If the check had not been made he would have remained undiscovered until yesterday, when regular cleaning was scheduled.
Now family and friends are demanding answers from the police about the search for the missing Irishman.
O'Sullivan had been working in Australia for about two years, living with his brother Johnnie in a Bondi Junction flat and commuting to work in Canberra during the week.
On Saturday night he had been drinking with Johnnie at the Tea Gardens Hotel in Bronte Road, before apparently leaving to carry on at a league club.
When he failed to return to his nearby flat Johnnie began to worry.
On Sunday he reported the disappearance but, Johnnie told the Irish Echo, even with daily calls to check on the progress of the search, "the police were very slow in responding".
The Sydney Morning Herald quotes friends who believed the police treated the case as one of "just another drunk Irishman".

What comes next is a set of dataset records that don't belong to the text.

-- ==== Sys2Proof/Machine/Predicate.lean ====
section
/-! DEFINITION. Predicates (R224, R225), the scalar pipe (R226 to R228) and special values (R229, R230): opcodes 0x30 to
0x3D and 0x0E. -/

namespace Sys2Proof.Machine

open Sys2Proof

/-- PSET (R224). -/
def execPset (f : Slot) (s : State) : Result := s.lanewiseP 0x30 f (fun g l => readB1 f g l.th != 0)

/-- Two predicate sources; .NB negates B (R224). -/
def State.predOp (s : State) (op : Nat) (f : Slot) (g : Bool → Bool → Bool) : Result :=
  s.lanewiseP op f (fun _ l => g (l.th.pred f.a.toNat) (l.th.pred f.b.toNat != (Rule.sub f == 1)))

/-- PAND (R224). -/
def execPand (f : Slot) (s : State) : Result := s.predOp 0x31 f Bool.and
/-- POR (R224). -/
def execPor (f : Slot) (s : State) : Result := s.predOp 0x32 f Bool.or
/-- PXOR (R224). -/
def execPxor (f : Slot) (s : State) : Result := s.predOp 0x33 f Bool.xor
/-- PNOT (R224). -/
def execPnot (f : Slot) (s : State) : Result := s.lanewiseP 0x34 f (fun _ l => !l.th.pred f.a.toNat)
/-- PMOV (R224). -/
def execPmov (f : Slot) (s : State) : Result := s.lanewiseP 0x35 f (fun _ l => l.th.pred f.a.toNat)

/-- Executing lanes in which pA is true, as a mask (R225). -/
def ballot (f : Slot) (ls : List LaneV) : Nat := maskOf ((ls.filter (fun l => l.run && l.th.pred f.a.toNat)).map (·.lane))

/-- PBALLOT (R225). -/
def execPballot (f : Slot) (s : State) : Result :=
  s.acrossLanes 0x36 f (fun _ ls _ t => t.setVal f.d.toNat 2 (ballot f ls))
/-- PANY (R225). -/
def execPany (f : Slot) (s : State) : Result :=
  s.acrossLanes 0x37 f (fun _ ls _ t => t.setPred f.d.toNat (ls.any (fun l => l.run && l.th.pred f.a.toNat)))
/-- PALL (R225). -/
def execPall (f : Slot) (s : State) : Result :=
  s.acrossLanes 0x38 f (fun _ ls _ t => t.setPred f.d.toNat (ls.all (fun l => !l.run || l.th.pred f.a.toNat)))

/-! ## The scalar pipe -/

/-- The scalars that a slot reads: sources, and the kept half of SMOVI.HI (R227). -/
def scalarSources (op : Nat) (f : Slot) : List Nat :=
  ((operandsOf op f).filter (fun o => o.kind == .scal && !o.write)).map (·.idx)
    ++ (if op = 0x39 && Rule.sub f = 1 then [f.d.toNat] else [])

/-- A scalar form: a converged group with every scalar source valid, or STALESCALAR for the group (R226). -/
def State.scalarOp (s : State) (op : Nat) (f : Slot) (eff : State → Nat → Group → List LaneV → State) : Result :=
  s.issue op f (fun gid g ls =>
    if s.converged g && (scalarSources op f).all (fun n => (Tab.look g.scalars n).isSome) then
      ((eff s gid g ls).advance gid g ls).after
    else s.groupTrap gid g ls .staleScalar)

def Group.scalar (g : Group) (n : Nat) : Nat := (Tab.get g.scalars n 0).toNat

/-- Write a scalar, which makes it valid (R44). -/
def State.setScalar (s : State) (gid n v : Nat) : State :=
  s.updGroup gid (fun g => { g with scalars := Tab.set g.scalars n (BitVec.ofNat 64 v) })

/-- Operand B of a scalar form (R226). -/
def scalarB (f : Slot) (g : Group) : Nat := if Rule.imm f then immVal (Rule.ty f) f.i32 else g.scalar f.b.toNat

/-- SMOVI (R227). -/
def execSmovi (f : Slot) (s : State) : Result :=
  s.scalarOp 0x39 f (fun s gid g _ =>
    s.setScalar gid f.d.toNat
      (if Rule.sub f = 0 then immVal (Rule.ty f) f.i32 else f.i32.toNat * 4294967296 + g.scalar f.d.toNat % 4294967296))

/-- SGET (R227). -/
def execSget (f : Slot) (s : State) : Result :=
  s.scalarOp 0x3A f (fun s _ g ls =>
    let v := g.scalar f.a.toNat
    s.writeD f (wOf f) ls (fun _ => if Rule.sub f = 1 then v / 4294967296 else if wOf f = 2 then v else v % 4294967296))

/-- SPUT (R227). -/
def execSput (f : Slot) (s : State) : Result :=
  s.scalarOp 0x3B f (fun s gid _ ls =>
    match ls.find? (fun l => l.lane == f.i32.toNat) with
    | none => s
    | some l =>
      let v := readA f l.th (wOf f)
      s.setScalar gid f.d.toNat (if Rule.ty f = 3 then wrap 64 (signed 32 v) else v))

/-- The exact result of a SALU operation (R228). -/
def saluExact (f : Slot) (a b : Nat) : Int :=
  let t := Rule.ty f
  match Rule.sub f with
  | 0 => readInt t a + readInt t b
  | 1 => readInt t a - readInt t b
  | 2 => readInt t a * readInt t b
  | 3 => (Nat.land a b : Nat)
  | 4 => (Nat.lor a b : Nat)
  | 5 => (Nat.xor a b : Nat)
  | 6 => (shiftLeft 64 a b : Nat)
  | _ => if t = 4 then (shiftArith 64 a b : Nat) else (shiftRight 64 a b : Nat)

/-- SALU (R228). -/
def execSalu (f : Slot) (s : State) : Result :=
  s.scalarOp 0x3C f (fun s gid g _ =>
    s.setScalar gid f.d.toNat
      (writeInt (Rule.ty f) (satInt (Rule.sat f) (Rule.ty f) (saluExact f (g.scalar f.a.toNat) (scalarB f g)))))

/-- SCMP (R227). -/
def execScmp (f : Slot) (s : State) : Result :=
  s.scalarOp 0x3D f (fun s _ g ls =>
    let t := Rule.ty f
    s.writeP f ls (fun _ => condInt (Rule.sub f) (readInt t (g.scalar f.a.toNat)) (readInt t (scalarB f g))))

/-! ## Special values -/

/-- LFLAGS (R229): tolerant predecessors that ended POISONED. -/
def Launch.lflags (l : Launch) : Nat :=
  maskOf ((List.range 4).filter (fun k => bit l.record.tolerant k && l.predFinal.getD k none == some .poisoned))

/-- The value of a selector of SREG for a lane (R229, R230). That CLOCK reads the same on every die, where R230 allows readings to differ
by up to 2, is the model's choice (assumption log 59). -/
def State.special (s : State) (sel : Nat) (g : Group) (l : LaneV) : Nat :=
  match s.block? g.block with
  | none => 0
  | some b =>
    match s.launchOf b with
    | none => 0
    | some la =>
      let r := la.record
      let core := b.core.getD 0
      match sel with
      | 0 => l.lane
      | 1 => l.lane / 4
      | 2 => g.record
      | 3 => b.index
      | 4 => b.index % r.gdimx
      | 5 => b.index / r.gdimx % r.gdimy
      | 6 => b.index / (r.gdimx * r.gdimy)
      | 7 => r.gdimx
      | 8 => r.gdimy
      | 9 => r.gdimz
      | 10 => l.th.tid
      | 11 => r.ntid
      | 12 => l.th.slot
      | 13 => core
      | 14 => clusterOf core
      | 15 => dieOf core
      | 16 => s.r.pkg
      | 17 => b.cls
      | 18 => handleOf b.launch la
      | 19 => la.lflags
      | 20 => b.gangPos
      | 21 => b.gangSize
      | 22 => if s.converged g then 1 else 0
      | 23 => l.th.draws.toNat
      | 32 => s.clock
      | 33 => r.seed.toNat
      | _ => 0

/-- SREG (R229). -/
def execSreg (f : Slot) (s : State) : Result :=
  s.lanewiseD 0x0E f (if f.i32.toNat < 32 then 1 else 2) (fun g l => s.special f.i32.toNat g l)

end Sys2Proof.Machine
end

"They didn't take it very seriously. There were remarks about his nationality," the SMH quoted a friend, Gavin Anderson, as saying.
O'Sullivan's family and friends organised their own search.
His sister and her husband arrived from Ireland to join hundreds of others hunting for O'Sullivan every day and distributing pamphlets. More than 1000 people joined a Facebook group set up to help the search.
On Wednesday night a cleaner making a random check on the East Tower emergency stairwell found O'Sullivan on level six, and paramedics were called.
No one has any idea of what he was doing in the building, or how he got there.
Police, who made their own searches and hunted through CCTV footage, said they had done everything they could.
"When I reviewed the report and actually looked at what work went into finding Mr O'Sullivan, I'm confident in saying that we did everything we could under the circumstances," Eastern Suburbs Crime Manager Ana Loughman told the SMH.